*** Block opens ***

@[simp] theorem State.setFactor_uptime (s : State) (n : StandId) (v : Level) : (s.setFactor n v).uptime = s.uptime := rfl
@[simp] theorem State.setFactor_exu (s : State) (n : StandId) (v : Level) : (s.setFactor n v).exu = s.exu := rfl
@[simp] theorem State.setFactor_ntc (s : State) (n : StandId) (v : Level) : (s.setFactor n v).ntc = s.ntc := rfl
@[simp] theorem State.setFactor_cks (s : State) (n : StandId) (v : Level) : (s.setFactor n v).cks = s.cks := rfl
@[simp] theorem State.setFactor_tkr (s : State) (n : StandId) (v : Level) : (s.setFactor n v).tkr = s.tkr := rfl
@[simp] theorem State.setFactor_slc (s : State) (n : StandId) (v : Level) : (s.setFactor n v).slc = s.slc := rfl
@[simp] theorem State.setFactor_dmw (s : State) (n : StandId) (v : Level) : (s.setFactor n v).dmw = s.dmw := rfl
@[simp] theorem State.setFactor_mem (s : State) (n : StandId) (v : Level) : (s.setFactor n v).mem = s.mem := rfl
@[simp] theorem State.setFactor_askAnswer (s : State) (n : StandId) (v : Level) : (s.setFactor n v).askAnswer = s.askAnswer := rfl
@[simp] theorem State.setFactor_freeValues (s : State) (n : StandId) (v : Level) : (s.setFactor n v).freeValues = s.freeValues := rfl
@[simp] theorem State.setFactor_handovers (s : State) (n : StandId) (v : Level) : (s.setFactor n v).handovers = s.handovers := rfl
@[simp] theorem State.setFactor_pending (s : State) (n : StandId) (v : Level) : (s.setFactor n v).pending = s.pending := rfl

@[simp] theorem State.setTicketRec_uptime (s : State) (n : Nat) (v : TicketRec) : (s.setTicketRec n v).uptime = s.uptime := rfl
@[simp] theorem State.setTicketRec_exu (s : State) (n : Nat) (v : TicketRec) : (s.setTicketRec n v).exu = s.exu := rfl
@[simp] theorem State.setTicketRec_ntc (s : State) (n : Nat) (v : TicketRec) : (s.setTicketRec n v).ntc = s.ntc := rfl
@[simp] theorem State.setTicketRec_cks (s : State) (n : Nat) (v : TicketRec) : (s.setTicketRec n v).cks = s.cks := rfl
@[simp] theorem State.setTicketRec_isu (s : State) (n : Nat) (v : TicketRec) : (s.setTicketRec n v).isu = s.isu := rfl
@[simp] theorem State.setTicketRec_slc (s : State) (n : Nat) (v : TicketRec) : (s.setTicketRec n v).slc = s.slc := rfl
@[simp] theorem State.setTicketRec_dmw (s : State) (n : Nat) (v : TicketRec) : (s.setTicketRec n v).dmw = s.dmw := rfl
@[simp] theorem State.setTicketRec_mem (s : State) (n : Nat) (v : TicketRec) : (s.setTicketRec n v).mem = s.mem := rfl
@[simp] theorem State.setTicketRec_askAnswer (s : State) (n : Nat) (v : TicketRec) : (s.setTicketRec n v).askAnswer = s.askAnswer := rfl
@[simp] theorem State.setTicketRec_freeValues (s : State) (n : Nat) (v : TicketRec) : (s.setTicketRec n v).freeValues = s.freeValues := rfl
@[simp] theorem State.setTicketRec_handovers (s : State) (n : Nat) (v : TicketRec) : (s.setTicketRec n v).handovers = s.handovers := rfl
@[simp] theorem State.setTicketRec_pending (s : State) (n : Nat) (v : TicketRec) : (s.setTicketRec n v).pending = s.pending := rfl

@[simp] theorem State.setTicketAt_uptime (s : State) (n : Nat) (v : Ticket) : (s.setTicketAt n v).uptime = s.uptime := rfl
@[simp] theorem State.setTicketAt_exu (s : State) (n : Nat) (v : Ticket) : (s.setTicketAt n v).exu = s.exu := rfl
@[simp] theorem State.setTicketAt_ntc (s : State) (n : Nat) (v : Ticket) : (s.setTicketAt n v).ntc = s.ntc := rfl
@[simp] theorem State.setTicketAt_cks (s : State) (n : Nat) (v : Ticket) : (s.setTicketAt n v).cks = s.cks := rfl
@[simp] theorem State.setTicketAt_isu (s : State) (n : Nat) (v : Ticket) : (s.setTicketAt n v).isu = s.isu := rfl
@[simp] theorem State.setTicketAt_slc (s : State) (n : Nat) (v : Ticket) : (s.setTicketAt n v).slc = s.slc := rfl
@[simp] theorem State.setTicketAt_dmw (s : State) (n : Nat) (v : Ticket) : (s.setTicketAt n v).dmw = s.dmw := rfl
@[simp] theorem State.setTicketAt_mem (s : State) (n : Nat) (v : Ticket) : (s.setTicketAt n v).mem = s.mem := rfl
@[simp] theorem State.setTicketAt_askAnswer (s : State) (n : Nat) (v : Ticket) : (s.setTicketAt n v).askAnswer = s.askAnswer := rfl
@[simp] theorem State.setTicketAt_freeValues (s : State) (n : Nat) (v : Ticket) : (s.setTicketAt n v).freeValues = s.freeValues := rfl
@[simp] theorem State.setTicketAt_handovers (s : State) (n : Nat) (v : Ticket) : (s.setTicketAt n v).handovers = s.handovers := rfl
@[simp] theorem State.setTicketAt_pending (s : State) (n : Nat) (v : Ticket) : (s.setTicketAt n v).pending = s.pending := rfl

@[simp] theorem State.freeRecord_uptime (s : State) (n : Nat) : (s.freeRecord n).uptime = s.uptime := rfl
@[simp] theorem State.freeRecord_exu (s : State) (n : Nat) : (s.freeRecord n).exu = s.exu := rfl
@[simp] theorem State.freeRecord_ntc (s : State) (n : Nat) : (s.freeRecord n).ntc = s.ntc := rfl
@[simp] theorem State.freeRecord_cks (s : State) (n : Nat) : (s.freeRecord n).cks = s.cks := rfl
@[simp] theorem State.freeRecord_isu (s : State) (n : Nat) : (s.freeRecord n).isu = s.isu := rfl
@[simp] theorem State.freeRecord_slc (s : State) (n : Nat) : (s.freeRecord n).slc = s.slc := rfl
@[simp] theorem State.freeRecord_dmw (s : State) (n : Nat) : (s.freeRecord n).dmw = s.dmw := rfl
@[simp] theorem State.freeRecord_mem (s : State) (n : Nat) : (s.freeRecord n).mem = s.mem := rfl
@[simp] theorem State.freeRecord_askAnswer (s : State) (n : Nat) : (s.freeRecord n).askAnswer = s.askAnswer := rfl
@[simp] theorem State.freeRecord_freeValues (s : State) (n : Nat) : (s.freeRecord n).freeValues = s.freeValues := rfl
@[simp] theorem State.freeRecord_handovers (s : State) (n : Nat) : (s.freeRecord n).handovers = s.handovers := rfl
@[simp] theorem State.freeRecord_pending (s : State) (n : Nat) : (s.freeRecord n).pending = s.pending := rfl

@[simp] theorem State.setQueues_uptime (s : State) (n : StationId) (v : Queues) : (s.setQueues n v).uptime = s.uptime := rfl
@[simp] theorem State.setQueues_exu (s : State) (n : StationId) (v : Queues) : (s.setQueues n v).exu = s.exu := rfl
@[simp] theorem State.setQueues_ntc (s : State) (n : StationId) (v : Queues) : (s.setQueues n v).ntc = s.ntc := rfl
@[simp] theorem State.setQueues_cks (s : State) (n : StationId) (v : Queues) : (s.setQueues n v).cks = s.cks := rfl
@[simp] theorem State.setQueues_isu (s : State) (n : StationId) (v : Queues) : (s.setQueues n v).isu = s.isu := rfl
@[simp] theorem State.setQueues_slc (s : State) (n : StationId) (v : Queues) : (s.setQueues n v).slc = s.slc := rfl
@[simp] theorem State.setQueues_dmw (s : State) (n : StationId) (v : Queues) : (s.setQueues n v).dmw = s.dmw := rfl
@[simp] theorem State.setQueues_mem (s : State) (n : StationId) (v : Queues) : (s.setQueues n v).mem = s.mem := rfl
@[simp] theorem State.setQueues_askAnswer (s : State) (n : StationId) (v : Queues) : (s.setQueues n v).askAnswer = s.askAnswer := rfl
@[simp] theorem State.setQueues_freeValues (s : State) (n : StationId) (v : Queues) : (s.setQueues n v).freeValues = s.freeValues := rfl
@[simp] theorem State.setQueues_handovers (s : State) (n : StationId) (v : Queues) : (s.setQueues n v).handovers = s.handovers := rfl
@[simp] theorem State.setQueues_pending (s : State) (n : StationId) (v : Queues) : (s.setQueues n v).pending = s.pending := rfl
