/-- Chapter 8, "a stand through an interval": periods 1, 2 and 16. -/
def watched (p : Pace) : Pace :=
  { p with busyOn := 96, busyOff := 48, rushOn := 320, rushOff := 192 }

theorem test_period_1_rises_to_busy :
    (let p := (after .sampleTimerExpiry { dmw := { paces := [(2, watched { filter := { count := 60, fast := 320, slow := 320 } })] } }).pace 2
     (p.filter.fast, p.filter.slow, p.level) = (480, 322, Level.busy)) := by decide +kernel
theorem test_period_16_moves_down :
    (let p := (after .sampleTimerExpiry { dmw := { paces := [(2, watched { filter := { count := 5, fast := 95, slow := 322 }, halt := 14 })] } }).pace 2
     (p.filter.fast, p.filter.slow, p.halt) = (91, 318, 0)) := by decide +kernel

theorem test_level_change_brings_its_values :
    (let t := after (.setPace boss 2 2 11 12 13 301 302 303 0 0)
       (after .sampleTimerExpiry { dmw := { paces := [(2, watched { filter := { count := 60, fast := 320, slow := 320 }
                                                                    focusBusy := 7, lateBusy := 77 })] } })
     t.handovers.filter (fun c => match c with | .paceChangeTkr .. => true | _ => false) =
       [.paceChangeTkr 2 ⟨.busy, 7, 77⟩, .paceChangeTkr 2 ⟨.busy, 12, 302⟩]) := by decide +kernel

/-- Chapter 9, "one chain of three slips": the second slip is refused RANGE, and the third reports the dues. -/
theorem test_chain_split_of_9 : (after (.setSplit clerk 0 9 1 1 1 1 1 1 1 1) (shop (checkOf []))).exu.answer =
    some (.refused .range none) := by decide
theorem test_chain_quote :
    (after (.quote clerk 0) (shop { checkOf [] with
      due := dueTable [{ lineOf 1 1 .held with price := 500 }, { lineOf 2 2 .held with price := 650 }] [1] [800, 0, 0, 0] 500 })).exu.answer =
      some (.done [2034, 1, 2034, 0, 0, 0, 0, 0, 0, 0, 0, 0]) := by decide

/-- Chapter 10, "a slow host in the interval rush": the second WASTE merges into the first, and closing the window opens page 813. -/
def slowHost : State :=
  { exu := { size := 16, dayClock := 5006000 }
    ntc := { windowOpen := true, line := true, sequence := 812
             buffer := [{ notice := { kind := .waste, subject := 9, values := [0, 2] }, time := 5002000 },
               { notice := { kind := .ticketState, subject := 300, values := [2, 9] }, time := 5004000 }] } }

theorem test_waste_merges : ((after (.noticeRaise { kind := .waste, subject := 9, values := [0, 3] }) slowHost).ntc.buffer.map
    (fun e => e.notice.values)) = [[0, 5], [2, 9]] := by decide
theorem test_next_page_opens : (let t := after (.notice 1) slowHost
    (t.ntc.sequence, t.ntc.buffer, t.wordAt 0)) = (813, [], 0x02010000 + 813) := by decide +kernel

/-- R139, R209: the check byte makes kind, length, body and check byte add up to 0: a PROBE is 14H, 0, ECH. -/
theorem test_probe_bytes : frameBytes .probe = [0xC3, 0x14, 0x00, 0xEC] := by decide
theorem test_status_bytes : frameBytes (.status .ack) = [0xC3, 0x20, 0x01, 0x01, 0xDE] := by decide

/-- No word spells a command: the table gives no row bits. -/
theorem test_no_word_spells_a_command : decodeTableWord 32 0 = none := by decide

/-! ### Witnesses: the step, the exchange region, the notices -/

/-- Two commands wait, and a hand-over. -/
def waiting2 : State := { pending := [.gateTest, .ackRestart clerk], handovers := [.nop clerk] }

theorem witness_step_front : waiting2.pending = .gateTest :: [.ackRestart clerk] := rfl
theorem witness_step_handover : ({ waiting2 with pending := [] } : State).handovers = .nop clerk :: [] := rfl
theorem witness_step_idle : State.reset.pending = [] ∧ nextEvent State.reset = none := by decide +kernel

/-- Two batch bumps from the router to ISU, and a frame from the router to the links between them. -/
def routed : List Instr := [.batchBump 0 2, .frameHandover 0 (.clearSlot 0), .batchBump 1 3]

theorem witness_step_taken_in_turn : routed = [.batchBump 0 2] ++ .frameHandover 0 (.clearSlot 0) :: [.batchBump 1 3] ∧
    (∀ e ∈ [Instr.batchBump 0 2], pathOf e ≠ pathOf (.frameHandover 0 (.clearSlot 0))) := by decide
theorem witness_step_not_in_turn : Instr.batchBump 0 2 ≠ .batchBump 1 3 ∧ pathOf (.batchBump 0 2) = pathOf (.batchBump 1 3) := by decide
theorem test_later_hand_over_waits : (({ handovers := routed } : State).taken (.batchBump 1 3)).handovers = routed ∧
    (({ handovers := routed } : State).taken (.frameHandover 0 (.clearSlot 0))).handovers = [.batchBump 0 2, .batchBump 1 3] := by
  decide

/-- A region of 16 pages, RUN 1. -/
def region : State := { exu := { size := 16, run := true } }

theorem witness_registers_ignored : (2 ≠ 4 ∧ 3 ≠ 4) ∧ 0x05 % 4 ≠ 0 ∧ 0x20 ≤ 0x20 := by decide
theorem witness_registers_read : State.reset.exu.chains.length ≤ 8 ∧
    ({ exu := { chains := List.replicate 8 4096 } } : State).exu.chains.length ≤ 8 := by decide
theorem test_control_write : registerWrite 0x04 4 1 = .run true ∧ registerWrite 0x04 4 2 = .softReset false ∧
    registerWrite 0x04 4 0xFFFFFFFF = .softReset true ∧ registerWrite 0x04 2 1 = .registerWriteIgnored 4 2 1 := by decide
theorem test_window_writes : registerWrite 0x14 4 4096 = .post 4096 ∧ registerWrite 0x1C 4 64 = .fault 64 ∧
    registerWrite 0x00 4 7 = .registerWriteIgnored 0 4 7 ∧ registerWrite 0x20 4 7 = .registerWriteIgnored 32 4 7 := by decide
theorem test_window_reads :
    (let s : State := { exu := { size := 16, run := true, chains := [4096, 8192], fault := 0x41 }
                        ntc := { windowOpen := true, line := true, sequence := 813 } }
     s.readRegister 0x00 4 = 0x24600001 ∧ s.readRegister 0x14 4 = 0x202 ∧ s.readRegister 0x18 4 = 0x032D0001 ∧
       s.readRegister 0x1C 4 = 0x41 ∧ s.readRegister 0x14 2 = 0) := by decide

*** Block closes ***

## [Task brief]
When you reach the line containing "(p.filter.fast, p.filter.slow, p.halt)" in the data above, start copying exactly, and stop after the line containing "sequence := 812".

## [Result of the exercise]
     (p.filter.fast, p.filter.slow, p.halt) = (91, 318, 0)) := by decide +kernel

theorem test_level_change_brings_its_values :
    (let t := after (.setPace boss 2 2 11 12 13 301 302 303 0 0)
       (after .sampleTimerExpiry { dmw := { paces := [(2, watched { filter := { count := 60, fast := 320, slow := 320 }
                                                                    focusBusy := 7, lateBusy := 77 })] } })
     t.handovers.filter (fun c => match c with | .paceChangeTkr .. => true | _ => false) =
       [.paceChangeTkr 2 ⟨.busy, 7, 77⟩, .paceChangeTkr 2 ⟨.busy, 12, 302⟩]) := by decide +kernel

/-- Chapter 9, "one chain of three slips": the second slip is refused RANGE, and the third reports the dues. -/
theorem test_chain_split_of_9 : (after (.setSplit clerk 0 9 1 1 1 1 1 1 1 1) (shop (checkOf []))).exu.answer =
    some (.refused .range none) := by decide
theorem test_chain_quote :
    (after (.quote clerk 0) (shop { checkOf [] with
      due := dueTable [{ lineOf 1 1 .held with price := 500 }, { lineOf 2 2 .held with price := 650 }] [1] [800, 0, 0, 0] 500 })).exu.answer =
      some (.done [2034, 1, 2034, 0, 0, 0, 0, 0, 0, 0, 0, 0]) := by decide

/-- Chapter 10, "a slow host in the interval rush": the second WASTE merges into the first, and closing the window opens page 813. -/
def slowHost : State :=
  { exu := { size := 16, dayClock := 5006000 }
    ntc := { windowOpen := true, line := true, sequence := 812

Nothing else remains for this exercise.